Top of Exercise inputs

/-! ## Witnesses: SET_RATE, state by state -/

theorem witness_SetRateMatchLatchesTheEntry :
    (doing Config.fixtureCore .matching .setRate 500000000 0).fsm = .matching ∧
    chosenEntry Config.fixtureTable 500000000 = some ⟨500000000, 0, 14, 1, 0⟩ ∧
    chosenEntry Config.fixtureTable 500000001 = some ⟨500000000, 0, 14, 1, 0⟩ ∧
    chosenEntry emptyConfig.table 500000001 = none := by decide

theorem witness_PreWritesDivideByTwo :
    ((doing Config.fixtureCore .pre .setRate 600000000 0).fsm = .pre ∧ Config.fixtureCore.auxBase = some 0x2000) ∧
    ∃ t, exec (.setRate 0) (doing Config.fixtureCore .matching .setRate 500000001 0) = .next t ∧ t.fsm = .pre :=
  ⟨by decide, _, rfl, by decide⟩

theorem witness_ProgramWritesTheEncodedWord :
    (doing Config.fixtureCore .program .setRate 600000000 0).fsm = .program := by decide

theorem witness_WaitStaysUntilTheTimeHasElapsed :
    (doing clockedConfig .wait .setRate 5 0).fsm = .wait ∧
    { doing clockedConfig .wait .setRate 5 0 with waitTimer := 999 }.waitTimer <
      clockedConfig.lockWaitUs * clockedConfig.ticksPerUs ∧
    clockedConfig.lockWaitUs * clockedConfig.ticksPerUs ≤
      { doing clockedConfig .wait .setRate 5 0 with waitTimer := 1000 }.waitTimer := by decide

theorem witness_CheckTestsLockThenError :
    (checking 0).fsm = .check ∧ (statusAnswer (checking 2)).getLsbD 0 = false ∧
    (statusAnswer (checking 3)).getLsbD 0 = true ∧ (statusAnswer (checking 3)).getLsbD 1 = true ∧
    (statusAnswer (checking 1)).getLsbD 0 = true ∧ (statusAnswer (checking 1)).getLsbD 1 = false ∧
    (checking 1).config.variant = .coreClock ∧ (checking 1).reqFreq.toNat ≤ (checking 1).config.thresholdHz.toNat ∧
    hdmiChecking.config.variant ≠ .coreClock ∧ statusAnswer hdmiChecking = 1 := by decide

theorem witness_StatusReadIsADraw :
    (State.bringUp Config.fixtureCore 0 0).statusAnswers = [] ∧
    { checking 0 with statusAnswers := [1, 0, 3] }.statusAnswers = 1 :: 0 :: [3] := by decide

theorem witness_PostWritesDivideByOne :
    ((doing Config.fixtureCore .post .setRate 5 0).fsm = .post ∧ Config.fixtureCore.auxBase = some 0x2000) ∧
    ∃ t, exec (.setRate 0) (checking 0xFFFFFFFD) = .next t ∧ t.fsm = .post :=
  ⟨by decide, _, rfl, by decide⟩

theorem witness_SetRateFrame :
    (∃ t, exec (.setRate 0) (checking 1) = .next t) ∧
    (∃ t, exec (.setRate 0) (doing Config.fixtureCore .program .setRate 5 0) = .next t) ∧
    ∃ t, exec (.setRate 0) (doing Config.fixtureCore .post .setRate 5 0) = .next t :=
  ⟨⟨_, rfl⟩, ⟨_, rfl⟩, _, rfl⟩

theorem witness_EachCommandRespondsItsOwnStatuses :
    (∃ t, exec (.roundRate 5) (doing emptyConfig .matching .roundRate 5 0) = .next t ∧ t.fsm = .resp) ∧
    (∃ t, exec (.setRate 5) (doing emptyConfig .matching .setRate 5 0) = .next t ∧ t.fsm = .resp) ∧
    ∃ t, exec (.setRate 5) (checking 3) = .next t ∧ t.fsm = .resp ∧ t.rspStatus = .hardwareError :=
  ⟨⟨_, rfl, rfl⟩, ⟨_, rfl, rfl⟩, _, rfl, rfl, rfl⟩

theorem witness_OffPathStatesStop :
    onPath .getRate .matching = false ∧ onPath .setRate .getrd = false ∧ onPath .roundRate .check = false ∧
    (doing sysConfig .pre .setRate 5 0).config.auxBase = none := by decide

/-! ## Witnesses: SET_RATE, whole -/

theorem witness_WaitLastsItsTicks :
    instanceExists clockedConfig = true ∧ (doing clockedConfig .wait .setRate 5 0).resetIn = false ∧
    (doing clockedConfig .wait .setRate 5 0).fsm = .wait ∧ (doing clockedConfig .wait .setRate 5 0).reqOp = .setRate ∧
    (doing clockedConfig .wait .setRate 5 0).waitTimer = 0 ∧ waitTicks clockedConfig = 1000 := by decide

/-- Above the threshold, and exactly at it with a PLL that will lock. -/
theorem witness_SetRateRunsItsWholeSequence :
    (Presented (asking clockedConfig 1 600000000) 1 600000000 ∧
      chosenEntry clockedConfig.table 600000000 = some ⟨600000000, 0, 17, 1, 0⟩) ∧
    Presented { asking clockedConfig 1 500000000 with statusAnswers := [1] } 1 500000000 ∧
    chosenEntry clockedConfig.table 500000000 = some ⟨500000000, 0, 14, 1, 0⟩ :=
  ⟨⟨asking_presented _ _ _ (by decide), by decide⟩, ⟨by decide, rfl, rfl, rfl, rfl, rfl⟩, by decide⟩

theorem witness_SetRateOnAnEmptyTableTouchesNothing :
    Presented (asking emptyConfig 1 600000000) 1 600000000 ∧ entries emptyConfig.table = [] :=
  ⟨asking_presented _ _ _ (by decide), by decide⟩

/-- A presented SET_RATE whose PLL will answer STATUS with `w`. -/
def asked (c : Config) (f : Freq) (w : Word) : State := { asking c 1 f with statusAnswers := [w] }

theorem asked_presented (c : Config) (f : Freq) (w : Word) (h : instanceExists c = true) : Presented (asked c f w) 1 f :=
  ⟨h, rfl, rfl, rfl, rfl, rfl⟩

/-- Every clause at its boundary: one above the threshold and the threshold itself, with the four status words, and
another variant that was given an `AUX_BASE`. -/
theorem witness_AuxWritesFrameTheReprogramming :
    (∀ f w, Presented (asked Config.fixtureCore f w) 1 f) ∧ Config.fixtureCore.variant = .coreClock ∧
    chosenEntry Config.fixtureCore.table 500000001 = some ⟨500000000, 0, 14, 1, 0⟩ ∧
    Config.fixtureCore.thresholdHz.toNat < (500000001 : Freq).toNat ∧
    chosenEntry Config.fixtureCore.table 500000000 = some ⟨500000000, 0, 14, 1, 0⟩ ∧
    (500000000 : Freq).toNat ≤ Config.fixtureCore.thresholdHz.toNat ∧
    (statusAnswer (asked Config.fixtureCore 500000000 1)).getLsbD 0 = true ∧
    (statusAnswer (asked Config.fixtureCore 500000000 1)).getLsbD 1 = false ∧
    (∀ w, statusAnswer (asked Config.fixtureCore 500000000 w) = w) ∧
    ¬((2 : Word).getLsbD 0 = true ∧ (2 : Word).getLsbD 1 = false) ∧
    ¬((3 : Word).getLsbD 0 = true ∧ (3 : Word).getLsbD 1 = false) ∧
    Presented (asked hdmiConfig 594000000 1) 1 594000000 ∧ hdmiConfig.variant ≠ .coreClock ∧
    hdmiConfig.auxBase = some 0x3000 ∧ chosenEntry hdmiConfig.table 594000000 = some ⟨600000000, 0, 17, 1, 1⟩ :=
  ⟨fun f w => asked_presented _ f w (by decide), by decide, by decide, by decide, by decide, by decide, by decide,
    by decide, fun _ => rfl, by decide, by decide, asked_presented _ _ _ (by decide), by decide, by decide, by decide⟩

/-- The PLL of this state will lock. -/
def locking : State := { asking Config.fixtureCore 1 250000000 with statusAnswers := [1] }

theorem witness_RoundRatePreviewsSetRate :
    Presented locking 1 250000000 ∧ Presented (asking Config.fixtureCore 2 250000000) 2 250000000 ∧
    locking.config = (asking Config.fixtureCore 2 250000000).config ∧
    chosenEntry locking.config.table 250000000 = some ⟨233000000, 1, 27, 2, 0⟩ ∧
    statusError (statusAnswer locking) = none :=
  ⟨⟨by decide, rfl, rfl, rfl, rfl, rfl⟩, asking_presented _ _ _ (by decide), rfl, by decide, by decide⟩

theorem witness_GetRateAfterSetRateDecodesTheEntry :
    Presented locking 1 250000000 ∧ locking.config.ctrlReadback = .storage ∧ locking.rspReady = true ∧
    chosenEntry locking.config.table 250000000 = some ⟨233000000, 1, 27, 2, 0⟩ :=
  ⟨⟨by decide, rfl, rfl, rfl, rfl, rfl⟩, by decide, by decide, by decide⟩

/-- The one entry the source gives keeps the sides of the threshold. -/
theorem sourceConfig_keepsSides : tableKeepsSides sourceConfig := by
  intro f t _ h
  simp [findNearest, entries, sourceConfig, nearestFrom] at h
  subst h
  decide

/-- SET_RATE 500000000 on that table in POST, after a passed check. -/
def posting : State :=
  { doing sourceConfig .post .setRate 500000000 0 with
    cfg := ⟨233000000, 1, 27, 2, 0⟩, ctrl := 0x3618
    history := [.write 0x1000 0x3618, .waitDone, .read 0x1004 1] }

theorem posting_inv : posting.Inv where
  built := by decide
  path := by decide
  entry := by decide
  preSide := by decide
  postSide := by decide
  timer := by decide
  auxRecord := by simp [posting, doing, State.bringUp]
  errorFreq := by decide
  events := by
    intro e he
    simp [posting] at he
    rcases he with rfl | rfl | rfl
    · exact .inl ⟨rfl, ⟨233000000, 1, 27, 2, 0⟩, by decide, by decide⟩
    · trivial
    · exact .inr rfl

theorem witness_DutifulTableNeverOverclocks :
    (posting.Inv ∧ tableKeepsSides posting.config ∧ posting.fsm = .post ∧ posting.config.auxBase = some 0x2000 ∧
      ∃ t, step posting = .next t ∧ t.history = posting.history ++ [.write 0x2000 posting.config.auxDiv1Code]) ∧
    Presented (asked sourceConfig 500000000 1) 1 500000000 ∧
    chosenEntry sourceConfig.table 500000000 = some ⟨233000000, 1, 27, 2, 0⟩ := by
  refine ⟨⟨posting_inv, sourceConfig_keepsSides, rfl, rfl, ?_⟩, asked_presented _ _ _ (by decide), by decide⟩
  have hb : instanceExists posting.config = true := by decide
  have hw : nextWork posting = .command (.setRate 500000000) := by rfl
  exact ⟨respond .ok 233000000 (writeAux 0x2000 0 posting), by unfold step; rw [hb, hw]; rfl, rfl⟩

/-! ## Witnesses: invariants -/

/-- The state of row Q2 before its STATUS read meets the invariant. -/
theorem checking_inv : (checking 1).Inv where
  built := by decide
  path := by decide
  entry := by decide
  preSide := by decide
  postSide := by decide
  timer := by decide
  auxRecord := by simp [checking, doing, State.bringUp]
  errorFreq := by decide
  events := by
    intro e he
    simp [checking] at he
    rcases he with rfl | rfl
    · exact .inl ⟨rfl, ⟨233000000, 1, 27, 2, 0⟩, by decide, by decide⟩
    · trivial

/-- The state of row Q14 before its STATUS read meets the invariant. -/
theorem hdmiChecking_inv : hdmiChecking.Inv where
  built := by decide
  path := by decide
  entry := by decide
  preSide := by decide
  postSide := by decide
  timer := by decide
  auxRecord := by simp [hdmiChecking, doing, State.bringUp]
  errorFreq := by decide
  events := by
    intro e he
    simp [hdmiChecking] at he
    rcases he with rfl | rfl
    · exact .inl ⟨rfl, ⟨600000000, 0, 17, 1, 1⟩, by decide, by decide⟩
    · trivial

/-- A request with the reserved code meets the invariant too: it says nothing of the ports. -/
theorem asking_reserved_inv : (asking Config.fixtureCore 3 0).Inv where
  built := by decide
  path := by decide
  entry := by decide
  preSide := by decide
  postSide := by decide
  timer := by decide
  auxRecord := by simp [asking, State.bringUp]
  errorFreq := by decide
  events := by simp [asking, State.bringUp]

theorem checking_steps : ∃ t, step (checking 1) = .next t := by
  have hb : instanceExists (checking 1).config = true := by decide
  have hw : nextWork (checking 1) = .command (.setRate 250000000) := by rfl
  exact ⟨checkStep (checking 1), by unfold step; rw [hb, hw]; rfl⟩

theorem witness_EveryStepKeepsTheInvariant : (checking 1).Inv ∧ ∃ t, step (checking 1) = .next t :=
  ⟨checking_inv, checking_steps⟩

theorem witness_InvariantHoldsAtReset : instanceExists Config.fixtureCore = true ∧ instanceExists hdmiConfig = true := by
  decide

theorem witness_ReachableStatesMeetTheInvariant : Reachable (asking Config.fixtureCore 1 250000000) :=
  .move _ _ (.present 1 250000000) (.bringUp Config.fixtureCore 0x3618 0 (by decide)) rfl

theorem witness_ConfigurationNeverChanges : ∃ t, step (checking 1) = .next t := checking_steps

theorem witness_NoStateIsStuck : (checking 1).Inv ∧ (asking Config.fixtureCore 3 0).Inv :=
  ⟨checking_inv, asking_reserved_inv⟩

theorem witness_EveryCommandIsAnswered :
    (checking 1).Inv ∧ (checking 1).resetIn = false ∧ inProgress (checking 1) = true :=
  ⟨checking_inv, by decide, by decide⟩

theorem witness_UnusedRegistersAreNeverAccessed :
    (checking 1).Inv ∧ some 0x1008 = registerAddr (checking 1).config .fmeas ∧
    some 0x100C = registerAddr (checking 1).config .mon ∧ some 0x1004 = registerAddr (checking 1).config .status ∧
    some 0x2000 = registerAddr (checking 1).config .aux :=
  ⟨checking_inv, by decide, by decide, by decide, by decide⟩

theorem witness_OtherVariantsNeverTouchAux :
    hdmiChecking.Inv ∧ hdmiChecking.config.variant ≠ .coreClock ∧ hdmiChecking.config.auxBase = some 0x3000 ∧
    ∃ t, step hdmiChecking = .next t := by
  refine ⟨hdmiChecking_inv, by decide, by decide, checkStep hdmiChecking, ?_⟩
  have hb : instanceExists hdmiChecking.config = true := by decide
  have hw : nextWork hdmiChecking = .command (.setRate 594000000) := by rfl
  unfold step; rw [hb, hw]; rfl

theorem witness_CtrlWritesNeverPowerDown :
    (checking 1).Inv ∧ Event.write (checking 1).config.mainBase 0x3618 ∈ (checking 1).history :=
  ⟨checking_inv, by decide⟩

theorem witness_OneTransactionAStep :
    ((checking 1).resetIn = false ∧ ∃ t, step (checking 1) = .next t) ∧
    ∃ t, exec (.setRate 0) (doing Config.fixtureCore .wait .setRate 5 0) = .next t :=
  ⟨⟨rfl, checking_steps⟩, _, rfl⟩

theorem witness_HostMovesTouchOnlyThePorts :
    (∃ t, hostMove (.present 1 5) (State.bringUp Config.fixtureCore 0 0) = some t) ∧
    hostMove (.present 1 5) (checking 1) = none ∧
    hostMove (.present 1 5) (doing Config.fixtureCore .resp .getRate 0 0) = none ∧
    (checking 1).Inv ∧ ∃ t, hostMove (.reset true) (checking 1) = some t :=
  ⟨⟨_, rfl⟩, rfl, rfl, checking_inv, _, rfl⟩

Bottom of Exercise inputs

What you have to do
Your answer should be the exact lines above from the one with "simp [hdmiChecking] at he" through the one with "theorem witness_ConfigurationNeverChanges : ∃", both included, and nothing besides.

Solved problem
    simp [hdmiChecking] at he
    rcases he with rfl | rfl
    · exact .inl ⟨rfl, ⟨600000000, 0, 17, 1, 1⟩, by decide, by decide⟩
    · trivial

/-- A request with the reserved code meets the invariant too: it says nothing of the ports. -/
theorem asking_reserved_inv : (asking Config.fixtureCore 3 0).Inv where
  built := by decide
  path := by decide
  entry := by decide
  preSide := by decide
  postSide := by decide
  timer := by decide
  auxRecord := by simp [asking, State.bringUp]
  errorFreq := by decide
  events := by simp [asking, State.bringUp]

theorem checking_steps : ∃ t, step (checking 1) = .next t := by
  have hb : instanceExists (checking 1).config = true := by decide
  have hw : nextWork (checking 1) = .command (.setRate 250000000) := by rfl
  exact ⟨checkStep (checking 1), by unfold step; rw [hb, hw]; rfl⟩

theorem witness_EveryStepKeepsTheInvariant : (checking 1).Inv ∧ ∃ t, step (checking 1) = .next t :=
  ⟨checking_inv, checking_steps⟩

theorem witness_InvariantHoldsAtReset : instanceExists Config.fixtureCore = true ∧ instanceExists hdmiConfig = true := by
  decide

theorem witness_ReachableStatesMeetTheInvariant : Reachable (asking Config.fixtureCore 1 250000000) :=
  .move _ _ (.present 1 250000000) (.bringUp Config.fixtureCore 0x3618 0 (by decide)) rfl

theorem witness_ConfigurationNeverChanges : ∃ t, step (checking 1) = .next t := checking_steps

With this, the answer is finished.